**Your goal**
If a line of the data below contains the string "weather", copy it into your answer.

**Recorded data**
-- ==== Sys2Proof/Safety.lean ====
section
/-! DEFINITION. What counts as a safe run, and the terms the statements use: which blocks a command
changes, what an accepted command finds at its port, the reply it leaves and the notices it sends. -/

namespace Sys2Proof

open Sys2Proof.Machine

/-! ## Safe runs -/

/-- Every command that waits and every event on its way names objects the part has. -/
def QueueOk (s : State) : Prop :=
  (∀ c ∈ s.pending, c.wellFormed = true) ∧ ∀ c ∈ s.deliveries, c.wellFormed = true

/-- A step ends in a next state. -/
def SafeStep (s : State) : Prop := ∃ t, step s = .next t

/-! ## Frames -/

/-- The blocks of the part (Organization of the Part), with the events between them and the queue. -/
inductive Block where
  | clock | auth | ports | segments | gates | zones | weather | evaluator | arbiter | library
  | placement | field | loader | deliveries | pending
deriving DecidableEq, Repr

/-- Two states agree on a block. -/
def Block.same (s t : State) : Block → Prop
  | .clock => t.clock = s.clock
  | .auth => t.auth = s.auth
  | .ports => t.ports = s.ports
  | .segments => t.segments = s.segments
  | .gates => t.gates = s.gates
  | .zones => t.zones = s.zones
  | .weather => t.weather = s.weather
  | .evaluator => t.evaluator = s.evaluator
  | .arbiter => t.arbiter = s.arbiter
  | .library => t.library = s.library
  | .placement => t.placement = s.placement
  | .field => t.field = s.field
  | .loader => t.loader = s.loader
  | .deliveries => t.deliveries = s.deliveries
  | .pending => t.pending = s.pending

/-- Only the listed blocks may have changed. -/
def ChangesOnly (l : List Block) (s t : State) : Prop := ∀ b, b ∉ l → b.same s t

/-! ## Agent commands -/

/-- The port and the kind of an agent's command. -/
def agentCommand : Instr → Option (Nat × CmdKind)
  | .presence p => some (p, .presence)
  | .status p => some (p, .status)
  | .subscribe p => some (p, .subscribe)
  | .portClear p => some (p, .portClear)
  | .setTime p => some (p, .setTime)
  | .hold p => some (p, .hold)
  | .unhold p => some (p, .unhold)
  | .claim p => some (p, .claim)
  | .release p => some (p, .release)
  | .forceRelease p => some (p, .forceRelease)
  | .restartConfirm p => some (p, .restartConfirm)
  | .gateFaultClear p => some (p, .gateFaultClear)
  | .setLevel p => some (p, .setLevel)
  | .beginSweep p => some (p, .beginSweep)
  | .zoneClear p => some (p, .zoneClear)
  | .permitRequest p => some (p, .permitRequest)
  | .permitEnd p => some (p, .permitEnd)
  | .post p => some (p, .post)
  | .withdraw p => some (p, .withdraw)
  | .withdrawAll p => some (p, .withdrawAll)
  | .remap p => some (p, .remap)
  | .cursor p => some (p, .cursor)
  | .writeText p => some (p, .writeText)
  | .libraryClear p => some (p, .libraryClear)
  | .reading p => some (p, .reading)
  | .forceChannel p => some (p, .forceChannel)
  | .unforce p => some (p, .unforce)
  | .stationOff p => some (p, .stationOff)
  | .stationRestart p => some (p, .stationRestart)
  | .imageWrite p => some (p, .imageWrite)
  | .imageCommit p => some (p, .imageCommit)
  | _ => none

/-- The frame of a command of this kind stands ready to be taken on the port (R173). -/
def Ready (s : State) (p : Nat) (k : CmdKind) (body : List Byte) : Prop :=
  portOk p = true ∧ nextFrame s p = some body ∧ bodyKind body = k.byte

**Result for this exercise**
  | clock | auth | ports | segments | gates | zones | weather | evaluator | arbiter | library
  | .weather => t.weather = s.weather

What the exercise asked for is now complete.